One aspect of doing so that I just saw in a recent post where the user was advised to
'upgrade your browser to the latest version.....' I abhor sites that force a user into running
the so called 'latest and greatest' aberration of some software weenies 'lets add THIS
new bells & whistles feature, just because we can'.

I only upgrade when something is broken. I don't NEED or want a bunch of 'bells & whistles'
or endless 'options'. I need functionality, plain, and simple!

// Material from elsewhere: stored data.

-- ==== Sys2Proof/Machine/Image.lean ====
section
/-! DEFINITION. Weight images as bytes: the manifest (R168 to R171), tables and recipes (R172 to R175), data streams (R176, R177),
MX formats (R182), quantisation on arrival (R183, R184), outlier records (R154), and what an image takes of HBM4 (R178). -/

namespace Sys2Proof.Machine
open Sys2Proof

/-- The bytes of an ASCII text. -/
def asciiBytes (t : String) : Bytes := t.toList.map fun c => BitVec.ofNat 8 c.toNat

/-- Load failure reasons (R188). -/
abbrev LoadReason := Nat

/-! ## Manifest (R168, R169) -/

/-- The header fields that the device uses. -/
structure ManifestHead where
  count : Nat
  imageId : Nat
  version : Nat
  layers : Nat
  region : List Nat
  keyId : Nat
  deriving DecidableEq, Repr

/-- A section-table entry from its 96 bytes. -/
def parseSection (b : Bytes) : SectionEntry :=
  ⟨leAt b 0 2, leAt b 2 1, leAt b 4 4, leAt b 8 8, leAt b 16 8, leAt b 24 8, (b.drop 32).take 64⟩

/-- The header of a manifest; none where a field is outside R168. -/
def parseHead (m : Bytes) : Option ManifestHead :=
  let n := leAt m 10 2
  let region := [leAt m 30 1, leAt m 31 1, leAt m 32 1]
  let layers := leAt m 28 2
  if m.take 8 = asciiBytes "PSITI-WI" && leAt m 8 2 = 1 && decide (4 ≤ n) && decide (n ≤ 4096) &&
      leAt m 12 4 = 768 + 96 * n && m.length = 768 + 96 * n && decide (1 ≤ layers) && decide (layers ≤ 256) &&
      region.all fun r => decide (1 ≤ r) && decide (r ≤ 64)
  then some ⟨n, leAt m 16 8, leAt m 24 4, layers, region, leAt m 34 8⟩ else none

/-- The section table of a manifest. -/
def parseSections (m : Bytes) (n : Nat) : List SectionEntry :=
  (List.range n).map fun i => parseSection ((m.drop (256 + 96 * i)).take 96)

/-- The bytes that the signature covers and the image digest hashes (R171). -/
def signedPart (m : Bytes) : Bytes := m.take (m.length - 512)

/-- The sections that a device fetches, by number (R170). -/
def ownSections (index : Nat) (l : List SectionEntry) : List (Nat × SectionEntry) :=
  ((List.range l.length).zip l).filter fun x => x.2.device = index || x.2.device = 0xFFFFFFFF

/-- The fields of a device's sections are within R169 and R170: the three tables come first, each exactly once, and every type is
known. -/
def sectionsOk (own : List (Nat × SectionEntry)) : Bool :=
  let ts := own.map (·.2.type)
  ([1, 2, 3].all fun t => (ts.take 3).contains t) && ((ts.drop 3).all fun t => t = 0x10 || t = 0x20) &&
    own.all fun x => decide (x.2.comp ≤ 1) && x.2.offset % 4096 = 0 && decide (1 ≤ x.2.stored) &&
      decide (x.2.stored ≤ 268435456)

/-- The content of a stored section, or the reason of its failure (R181). -/
def sectionContent (e : SectionEntry) (stored : Bytes) : LoadReason ⊕ Bytes :=
  if Config.sha512 stored ≠ e.digest then .inl 3
  else if e.comp = 0 then (if stored.length = e.content then .inr stored else .inl 4)
  else
    match Config.zstd stored e.content with
    | some c => if c.length = e.content then .inr c else .inl 5
    | none => .inl 5

/-! ## Tables (R172, R173, R175) -/

/-- A layer-table entry from its 64 bytes. -/
def parseLayer (b : Bytes) : LayerEntry :=
  { slot := leAt b 0 1, kind := leAt b 1 1, half := leAt b 2 1, matCount := leAt b 3 1, firstMat := leAt b 4 2
    norm := leAt b 6 1, act := leAt b 7 1, heads := leAt b 8 2, kvHeads := leAt b 10 2, headDim := leAt b 12 2
    experts := leAt b 14 2, topK := leAt b 16 1, normTensor := leAt b 18 2, eps := BitVec.ofNat 32 (leAt b 20 4) }

/-- A matrix-directory entry from its 64 bytes. -/
def parseMat (b : Bytes) : MatEntry :=
  { matId := leAt b 0 2, role := leAt b 2 1, fmt := leAt b 3 1, source := leAt b 4 1, red := leAt b 5 1 % 8, req := leAt b 6 1
    expert := leAt b 7 1, k := leAt b 8 4, n := leAt b 12 4, rbFirst := leAt b 16 2, rbCount := leAt b 18 2
    xscale := BitVec.ofNat 32 (leAt b 20 4), rq := BitVec.ofNat 32 (leAt b 24 4), strips := leAt b 28 1 }

/-- Records of a fixed size. -/
def records (size : Nat) (b : Bytes) : List Bytes :=
  (List.range (b.length / size)).map fun i => (b.drop (size * i)).take size
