/-- R37, R309: every 16 beats a trained link sends one TIME flit with the device's lock state, bounds and root; R38, R39: a flit's
state and bounds are kept for its link, and the acting root changes nothing else for it but its counter.
The model's own choices it rests on: log entry 27. -/
def Obligations.TimeFlitsAreSentAndKept : Prop :=
  (∀ (s : State) (k ps : Nat), k < s.links.length → s.trained k = true → (s.link k).sentAt = [] →
    ¬(s.linkState k = 3 ∧ s.rd 0x1200 0x06 = k + 1) →
    ∃ t p, exec (.linkTimeExchange k ps) s = .next t ∧ t.out = s.out ++ [.time k p] ∧ p.sendTick = s.count.toNat ∧
      p.sync = s.rd 0x1200 0x03 ∧ p.regionBound = s.boundNow 0x04 ∧ p.rootBound = s.boundNow 0x05 ∧
      p.parentPos = s.parentPos ∧ (t.link k).timeSeq = ((s.link k).timeSeq + 1) % 65536 ∧ t.count = s.count ∧ t.table = s.table) ∧
  (∀ (s : State) (k tick ps : Nat) (p : TimePayload), k < s.links.length → s.trained k = true →
    ∃ t, exec (.timeFlit k p tick ps) s = .next t ∧ (t.link k).nbSync = p.sync ∧ (t.link k).nbRootBound = p.rootBound ∧
      (t.link k).nbRegionBound = p.regionBound ∧ (t.link k).nbParent = p.parentPos ∧ (t.link k).nbRootPos = p.rootPos ∧
      (s.rd 0x1200 0x03 ≠ 0 → t.count = s.count) ∧ t.table = s.table ∧ t.mem = s.mem)

/-- R44: a device in HOLDOVER without a parent takes an eligible neighbour whose advertised bound is below the one that it last
advertised, and, 64 beats after the loss, any eligible neighbour; R36, R368: what the end of holdover and of Announce do. R368, R35: on
a root-capable device an offset is reported, and the sixteenth beyond 1 µs in a row loses PTP lock; a device that is not
root-capable drops the message.
The model's own choices it rests on: log entry 30. -/
def Obligations.ParentsRootsAndPtpLockChange : Prop :=
  (∀ (s : State) (k : Nat), s.rd 0x1200 0x03 = 3 → s.rd 0x1200 0x06 = 0 → s.actingRoot = false →
    s.bestParent (fun j => s.eligible j && (s.time.guardLapsed || decide ((if s.byRegion then (s.link j).nbRegionBound
      else (s.link j).nbRootBound) < s.time.lastAdvertised))) = some k →
    ∃ t, exec .reparent s = .next t ∧ t.rd 0x1200 0x06 = k + 1 ∧ bitOf (t.rd 0x1200 0x0A) 4 = true ∧ t.count = s.count ∧
      t.table = s.table) ∧
  (∀ (s : State) (k b : Nat), s.rd 0x1200 0x03 = 3 → s.rd 0x1200 0x06 = 0 → s.actingRoot = false → s.time.lostAt = some b →
    b + 64 ≤ s.beat → s.bestParent s.eligible = some k →
    ∃ t, exec .loopGuardLapse s = .next t ∧ t.rd 0x1200 0x06 = k + 1 ∧ t.count = s.count ∧ t.table = s.table) ∧
  (∀ (s : State) (b : Nat), s.time.lockLostAt = some b → b + s.rd 0x1202 0x04 ≤ s.beat →
    ∃ t, exec .rootHoldoverExpiry s = .next t ∧ t.time.lockLostAt = none ∧ t.count = s.count ∧ t.table = s.table) ∧
  (∀ (s : State), s.rd 0x1202 0x01 = 1 → s.time.ptpLock = true →
    ∃ t, exec .ptpAnnounceTimeout s = .next t ∧ t.time.ptpLock = false ∧ t.rd 0x1104 0x02 = 1 ∧ t.count = s.count ∧
      t.table = s.table) ∧
  (∀ (s : State) (m : PtpMsg), s.rd 0x1202 0x01 ≠ 1 → exec (.ptpMessage m) s = .next s) ∧
  (∀ (s : State) (o : Int) (now : Nat), s.rd 0x1202 0x01 = 1 → s.portUp = true → s.time.ptpLock = true → s.time.ptpBad = 15 →
    1000 < o.natAbs →
    ∃ t, exec (.ptpMessage (.sync o now)) s = .next t ∧ t.time.ptpLock = false ∧ t.rd 0x1104 0x02 = 1 ∧
      t.rd 0x1202 0x05 = intBits 64 o ∧ t.count = s.count ∧ t.table = s.table) ∧
  (∀ (s : State) (o : Int) (now : Nat), s.rd 0x1202 0x01 = 1 → s.portUp = true → s.time.ptpLock = true → o.natAbs ≤ 50 →
    ∃ t, exec (.ptpMessage (.sync o now)) s = .next t ∧ t.time.ptpLock = true ∧ t.time.ptpBad = 0 ∧
      t.rd 0x1202 0x05 = intBits 64 o ∧ t.count = s.count ∧ t.table = s.table)
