-- ==== Sys2Proof/Tests/Slice0.lean ====
section
/-! SUPPORT. Tests of the model: ill-formed commands that the check of well-formed commands refuses, a witness for each clause of
each statement that has hypotheses, and single commands on small states. -/

section

set_option Elab.async false

open Sys2Proof Sys2Proof.Machine

/-! ## Small states that the witnesses are built from -/

/-- A dictionary object set in a small state, where it is read first. -/
def Sys2Proof.Machine.State.put (s : State) (index sub inst v : Nat) : State := { s with obj := (objKey index sub inst, v) :: s.obj }

namespace Sys2Proof.Tests

/-- A state at the first tick of a beat. -/
def atBeat (b : Nat) (s : State) : State := { s with count := BitVec.ofNat 64 (1024 * b) }

/-- The device in service at position 0 in a region of the devices at 0 and 1, with the head and the tail at two positions. -/
def inRegion (head tail : Nat) : State :=
  atBeat 1048576 { (((State.reset.put 0x1000 0x08 0 0).put 0x3101 0x09 0 1).put 0x3101 0x0A 0 head).put 0x3101 0x0B 0 tail with
    fab := { Fabric.idle with extent := [2, 1, 1] } }

/-- An open step of no entries. -/
def step0 : Step := { (default : Step) with num := 5, run := 1, visible := true, started := true }

/-- A state that holds a step. -/
def withStep (st : Step) (s : State) : State := { s with fab := { s.fab with step := some st } }

/-- A length table of one GENERATE entry, request 7. -/
def line0 : LenEntry := ⟨7, 0, 0, 1, 0, 4, 9, 0⟩

/-- A request entry in a state, of context 9 with tag 3 from ring 0. -/
def entry0 (state : Nat) : Entry := { Entry.free with state := state, context := 9, burgee := 2, tag := 3, promptLen := 4, committed := 4 }

/-- A decision for step 5. -/
def decision0 (outcome : Nat) : DecMsg := ⟨5, 1, outcome, 1048576, [⟨7, 0, 0⟩]⟩

/-- The step with its one entry decided. -/
def decided0 (outcome : Nat) : Step :=
  { step0 with len := [line0], decision := some (decision0 outcome), decided := true, released := true }

/-- A batch of no entries. -/
def batch0 : BatchMsg := ⟨5, 1, 0, [], [], []⟩

/-- A multicast that this device holds open, and a pending copy of one. -/
def out0 (b : McBody) : McOut := ⟨11, 0, 1, [], false, b⟩
def in0 (b : McBody) : McIn := ⟨11, 1, 0, 0, [0], 0, [0], 1, true, [], b⟩

/-- A scheduled command for request 7, held for its effect beat. -/
def sched0 (cmd target : Nat) : SchedMsg := ⟨2, 1, 6, 1048576, cmd, target, 3, 10⟩
def due (m : SchedMsg) (s : State) : State := { s with fab := { s.fab with scheds := [m] } }


/-- Ring pair 0 enabled and ready with credits, in burgee 2. -/
def ringOn (s : State) : State :=
  (((((s.put 0x1111 0x01 0 2).put 0x1111 0x02 0 64).put 0x1111 0x03 0 64).put 0x1111 0x09 0 1).put 0x1111 0x0D 0 1).put 0x1111 0x0F 0 4

/-- An ingress entry that the poll has taken from ring 0, for request 7 and context 9. -/
def taken0 (op : Nat) : Taken := { (default : Taken) with op := op, context := 9, tag := 3, entry := 7 }

/-- A command completion. -/
def compl0 : Compl := ⟨0, 1, 16, 3, 7, [], 1, 0, 0, 0, 0, false⟩
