-- ==== Sys2Proof/Machine/Kernel.lean ====
section
/-! DEFINITION. The kernel commands MULW, MULQ, DIVW, DIVQ and ISQRT (40_kernel.md R160 to R164), on the exact results
of their units (10_state.md R52; log 14). -/

namespace Sys2Proof.Machine

/-- The integer square root by digits in base four, with fuel for the digits. -/
def isqrtDigits : Nat → Nat → Nat
  | 0, _ => 0
  | fuel + 1, n =>
    let r := 2 * isqrtDigits fuel (n / 4)
    if (r + 1) * (r + 1) ≤ n then r + 1 else r

/-- `isqrt(n)`, the largest r with r·r ≤ n (00_scope.md R15, 40_kernel.md R149). -/
def isqrt (n : Nat) : Nat := isqrtDigits (Nat.log2 n / 2 + 1) n

/-- What a division's operands allow, in the order of R162 and R163: zero divisor, then quotient overflow. -/
def divideKernel (W n d : Nat) (s : State) : Result :=
  if d = 0 then .next (s.raiseFault .divByZero)
  else if d ≤ n / 2 ^ W then .next (s.raiseFault .quotientOverflow)
  else .next (s.completeKqKr (n / d) (n % d))

/-- MULW (40_kernel.md R160). -/
def execMulw (t : Tier) (s : State) : Result :=
  .next (s.completeKq (kernelA s (Config.width t) * kernelB s (Config.width t)))

/-- MULQ (40_kernel.md R161). -/
def execMulq (s : State) : Result := .next (s.completeKq (kernelA s 256 * kernelB s 256))

/-- DIVW (40_kernel.md R162). -/
def execDivw (t : Tier) (s : State) : Result :=
  divideKernel (Config.width t) (kernelA s (2 * Config.width t)) (kernelB s (Config.width t)) s

/-- DIVQ (40_kernel.md R163). -/
def execDivq (s : State) : Result := divideKernel 256 (kernelA s 512) (kernelB s 256) s

/-- ISQRT (40_kernel.md R164): the operand is always 512 bits, whatever the TIER bits. -/
def execIsqrt (_ : Tier) (s : State) : Result := .next (s.completeKq (isqrt (kernelA s 512)))

end Sys2Proof.Machine
end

So, will shell access to my email still be unchanged?

Paul
by jhs » Sat Apr 13, 2013 7:20 am
I just read this whole thread. Long!!

Sonic, if you can get the new version to work with iPad I will be okay with it. But control-clicking and mouseovers are not available on my touch screen. The reason I like to use Sonic mail first before I use my iPad mail client is I like to clean up my incoming mail and remove all spam before I use the email client. First I review spam and delete it. That works great on iPad. Then I get onto Sonic "atmail" using Basic browser setting, and I can use checkboxes to select and remove any remaining spam that got through the spam filters. There is always some spam that made it through. Very convenient and useable on iPad! Love it!

The new beta version is almost unusable on iPad, and it's definitely a step backward having to select spam messages and delete them one-by-one. I can't scroll or shrink the page. Greatly reduced functionality on a touch screen! Have you tried it?

Like I said, if you can get the new beta version to work with an iPad touch screen, I'm fine with it. Or if you can offer a mobile app or mobile website for mail, that might work. But, whoops! That would be offering more than one mail interface, and you've already made clear that cutting down to ONE interface is the most important goal no matter what, right? And thank you. I love Sonic, all except for this new clunky mail interface.